*** Begin section ***

-- ==== Sys2Proof/Certificates/Slice0/Obligations.lean ====
section
/-! DEFINITION. The statements for the provers. -/

open Sys2Proof Sys2Proof.Machine

/-! ### The block as a whole -/

/-- A step with a command in front is exec of that command on the state with the queue's rest. -/
def Obligations.StepRunsFront : Prop :=
  ∀ (c : Instr) (r : List Instr) (s : State), step { s with pending := c :: r } = exec c { s with pending := r }

/-- On an empty queue one tick of 1.25 ns passes (R324, R327; the tick itself is the model's choice, log entry 4, DESIGN CHOICE): orchard time counts
one, two or none by its slew, the counter of each core that runs an instance gains the half cycles of its die's P-state, and nothing
else changes where no vector instruction waits in a queue. -/
def Obligations.StepIdles : Prop :=
  ∀ (s : State), s.pending = [] → Sound s.dev → (∀ c, (coreOf s.dev c).vq = []) →
    ∃ t, step s = .next t ∧ t.pending = [] ∧ t.meter = s.meter ∧
      (∃ o ks, t.dev = { s.dev with otime := o, cores := ks }) ∧
      t.dev.otime.count = s.dev.otime.count +
        (if s.dev.otime.slew = 0 ∨ s.dev.otime.phase + 1 < 256 then 1 else if 0 < s.dev.otime.slew then 2 else 0) ∧
      ∀ c, coreOf t.dev c = { coreOf s.dev c with halfCycles := (coreOf s.dev c).halfCycles +
        (if (coreOf s.dev c).inst.isSome then (match look 0 s.dev.power.effective (c / 64) with | 0 => 4 | 1 => 3 | _ => 2) else 0) }

/-- A meter in order: less than a millijoule of remainder, at most 1,024 entries in the log and no more than were ever logged, METER_STATUS
within its three bits, and no pulse left due while the meter runs with MTR_PULSE released. -/
def MeterSound (m : Meter) : Prop :=
  m.remainder < 1000 ∧ m.log.length ≤ 1024 ∧ m.log.length ≤ m.logTotal ∧ m.status < 8 ∧
    (m.running = true → m.pulseLow = false → m.pulsesDue = 0)

/-- What reset leaves: no command waits, the block is sound, PKG_STATE and every context are at their reset values, no core runs, every
register of every core is zero (the model's choice, log entry 3, DESIGN CHOICE), links are OFF, orchard time runs free from 0, no fault or
correctable event is logged, and the meter is in order. -/
def Obligations.ResetState : Prop :=
  State.reset.pending = [] ∧ Sound State.reset.dev ∧
    (∀ x, (ctxOf State.reset.dev x).state = .free ∧ (ctxOf State.reset.dev x).graph = none) ∧
    (∀ c, (coreOf State.reset.dev c).status = .idle ∧ (coreOf State.reset.dev c).inst = none ∧
      (∀ r, getX (coreOf State.reset.dev c) r = 0) ∧ (∀ r, getV (coreOf State.reset.dev c) r = 0) ∧
      getP (coreOf State.reset.dev c) 0 = BitVec.allOnes 128) ∧
    (∀ l, (linkOf State.reset.dev l).state = .off) ∧
    (∀ k, (tallyOf State.reset.dev k).inuse = false ∧ (tallyOf State.reset.dev k).count = 0) ∧
    State.reset.dev.otime.count = 0 ∧ State.reset.dev.otime.hops = 0xFFFF ∧
    State.reset.dev.faults.wf = [] ∧ State.reset.dev.faults.ce = [] ∧ State.reset.meter.running = false ∧
    MeterSound State.reset.meter ∧ og State.reset.dev 0x1000 7 = 0

/-- Every step keeps a sound state sound: byte memory in canonical form, and each core, cluster, tally, context, link, queue and object
listed at most once, in order. -/
def Obligations.SoundKept : Prop :=
  ∀ (s t : State), Sound s.dev → step s = .next t → Sound t.dev

/-- The words of instructions and the commands they stand for agree both ways: every word of a core stands for a command whose word is
that word again, and every operation of R194, R195 and R225 with any fields is read back from its own word. -/
def Obligations.WordsRoundTrip : Prop :=
  (∀ (c : Nat) (w : Word), encodeWord (coreInstr c w) = some (c, w)) ∧
  (∀ (i : Instr) (c : Nat) (op : BitVec 8) (f : Fields), instrOp i = some (c, op, f) →
    (op = 0x22 ∨ op = 0x23 ∨ op = 0x25 → immSelect f = 0) →
    (op = 0x24 → tallyControl c f = some i) →
    coreInstr c (wordOf op f) = i) ∧
  (∀ (op op' : BitVec 8) (f f' : Fields), wordOf op f = wordOf op' f' → op = op' ∧ f = f')

/-- No command stops the block: every well-formed one gives a next state, none faults, and only words that are another command's are
refused, so not well-formed ones. No command touches the queue. -/
def Obligations.WellFormedCompletes : Prop :=
  (∀ (i : Instr) (s : State), i.wf = true → ∃ t, exec i s = .next t ∧ t.pending = s.pending) ∧
  (∀ (i : Instr) (s : State) (r : Fault), exec i s ≠ .fault r) ∧
  (∀ (i : Instr) (s : State) (r : Refusal), exec i s = .refused r → i.wf = false ∧ r = .otherInstruction) ∧
  (∀ (i : Instr) (s : State) (t : State), exec i s = .next t → t.pending = s.pending)

/-- Whether a command is one of the meter die's own (R397 to R407). -/
def isMeterCommand (i : Instr) : Bool :=
  match i with
  | .meterStart _ | .meterSample _ _ _ _ | .mtrPulseEnd | .statusRecord | .meterReadRequest _ _ _ | .meterPowerDown => true
  | _ => false

/-- The meter die stands apart (R397): no command but its own changes it, and an idle tick does not either. -/
def Obligations.MeterApart : Prop :=
  (∀ (i : Instr) (s t : State), isMeterCommand i = false → exec i s = .next t → t.meter = s.meter) ∧
    ∀ (s t : State), s.pending = [] → step s = .next t → t.meter = s.meter

/-- Every step keeps the meter in order, and the energy register, meter time and LOG_TOTAL never decrease; a broken seal stays broken. -/
def Obligations.MeterKept : Prop :=
  ∀ (s t : State), MeterSound s.meter → step s = .next t →
    MeterSound t.meter ∧ s.meter.energy ≤ t.meter.energy ∧ s.meter.time ≤ t.meter.time ∧ s.meter.logTotal ≤ t.meter.logTotal ∧
      (s.meter.broken = true → t.meter.broken = true)

/-- What the meter's commands do (R398, R400 to R403, R406): a start logs POWER_UP with the energy register and CAL_CHECK last; a sample
at 34 V or above adds its microjoules exactly, and as many pulses fall due as multiples of 3,600,000 mJ were passed; the end of a pulse
releases MTR_PULSE unless another pulse is due; power-down logs POWER_DOWN and stops sampling; a status record reaches the management
controller that runs; a request that names no SEALED object is counted, saturating; a silent link is noted. None changes anything else of
the block. -/
def Obligations.MeterCommands : Prop :=
  ∀ (s : State),
    (∀ torn, s.meter.running = false → ∃ t, exec (.meterStart torn) s = .next t ∧ t.dev = s.dev ∧ t.meter.running = true ∧
      t.meter.energy = s.meter.energy ∧ t.meter.remainder = s.meter.remainder ∧ t.meter.time = s.meter.time ∧
      s.meter.logTotal + 2 ≤ t.meter.logTotal ∧
      (t.meter.log.drop (t.meter.log.length - 2)) =
        [meterEntry (s.meter.time / 1000) 0x0001 s.meter.energy, meterEntry (s.meter.time / 1000) 0x0010 t.meter.calCrc.toNat]) ∧
    (∀ uj mv ma tb, s.meter.running = true → 34000 ≤ mv → ∃ t, exec (.meterSample uj mv ma tb) s = .next t ∧ t.dev = s.dev ∧
      1000 * t.meter.energy + t.meter.remainder = 1000 * s.meter.energy + s.meter.remainder + uj ∧ t.meter.remainder < 1000 ∧
      t.meter.pulsesDue + (if t.meter.pulseLow = true ∧ s.meter.pulseLow = false then 1 else 0) =
        s.meter.pulsesDue + (t.meter.energy / 3600000 - s.meter.energy / 3600000) ∧
      t.meter.status.testBit 0 = tb ∧ t.meter.status.testBit 1 = decide (2100000000 < mv * ma) ∧
      t.meter.status.testBit 2 = decide (mv < 40000)) ∧
    (s.meter.running = true → ∃ t, exec .mtrPulseEnd s = .next t ∧ t.dev = s.dev ∧
      t.meter.pulseLow = decide (0 < s.meter.pulsesDue) ∧ t.meter.pulsesDue = s.meter.pulsesDue - 1 ∧ t.meter.energy = s.meter.energy) ∧
    (s.meter.running = true → ∃ t, exec .meterPowerDown s = .next t ∧ t.dev = s.dev ∧ t.meter.running = false ∧
      t.meter.energy = s.meter.energy ∧ t.meter.remainder = s.meter.remainder ∧ t.meter.logTotal = s.meter.logTotal + 1 ∧
      t.meter.log.getLast? = some (meterEntry (s.meter.time / 1000) 0x0002 s.meter.energy)) ∧
    (s.meter.running = true → s.dev.power.vaux = true → bootDone s.dev = true → ∃ t, exec .statusRecord s = .next t ∧
      t.meter.energy = s.meter.energy ∧ t.dev.mgmt.meterSilent = false ∧ t.dev.mgmt.lastEnergy = some s.meter.energy ∧
      t.dev.mgmt.record = (s.meter.energy, if s.meter.samples = 0 then 0 else s.meter.spanUj * 8 / s.meter.samples, s.meter.time / 1000,
        s.meter.mv, s.meter.status, if s.meter.broken then 2 else 1)) ∧
    (∀ idx sub off, s.meter.running = true → isSealed idx sub = false → ∃ t, exec (.meterReadRequest idx sub off) s = .next t ∧
      t.dev = s.dev ∧ t.meter = { s.meter with rejected := if s.meter.rejected = 0xFFFFFFFF then 0xFFFFFFFF else s.meter.rejected + 1 }) ∧
    (∀ idx sub off, isSealed idx sub = true → exec (.meterReadRequest idx sub off) s = .next s) ∧
    exec .statusRecordTimeout s =
      .next { s with dev := { s.dev with mgmt := { s.dev.mgmt with meterSilent := true } } }

/-! ### Scalar instructions -/

/-- The scalar operations that only write xd (R194), and VMOVX (R195): their results, PC one further, nothing else changed, x0 not
written (R176). -/
def Obligations.ScalarArithmetic : Prop :=
  ∀ (s : State) (c : Nat) (i : Inst) (f : Fields), Sound s.dev → Executes s c i →
    let k := coreOf s.dev c
    let a := getX k f.rs1
    let b := getX k f.rs2
    let sh := b.toNat % 64
    let Gives (o : Instr) (v : Word) : Prop := ∃ t, exec o s = .next t ∧ WroteX s t c f.rd v (k.pc + 8)
    Gives (.addi c f) (a + f.imm.signExtend 64) ∧
    Gives (.add c f) (a + b) ∧
    Gives (.sub c f) (a - b) ∧
    Gives (.mul c f) (BitVec.ofNat 64 (a.toNat * b.toNat)) ∧
    Gives (.and c f) (a &&& b) ∧
    Gives (.or c f) (a ||| b) ∧
    Gives (.xor c f) (a ^^^ b) ∧
    Gives (.shl c f) (BitVec.ofNat 64 (a.toNat * 2 ^ sh)) ∧
    Gives (.shr c f) (BitVec.ofNat 64 (a.toNat / 2 ^ sh)) ∧
    Gives (.sra c f) (BitVec.ofInt 64 (a.toInt / 2 ^ sh)) ∧
    Gives (.slt c f) (if a.toInt < b.toInt then 1 else 0) ∧
    Gives (.sltu c f) (if a.toNat < b.toNat then 1 else 0) ∧
    Gives (.lih c f) (BitVec.ofNat 64 (f.imm.toNat * 2 ^ 32 + a.toNat % 2 ^ 32)) ∧
    Gives (.flags c f) (BitVec.ofNat 64 (taskFlags s.dev i.ctx i.task).toNat) ∧
    Gives (.cycle c f) (BitVec.ofNat 64 (k.halfCycles / 2)) ∧
    Gives (.otime c f) s.dev.otime.count ∧
    Gives (.vmovx c f) (BitVec.ofNat 64 ((getV k f.rs1).toNat / 2 ^ (32 * (f.imm.toNat % 128)) % 2 ^ 32))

*** End section ***

→ Task requirements
How many lines in the records above contain the word "stops"? Reply with the number and nothing more.

→ Result of the exercise
2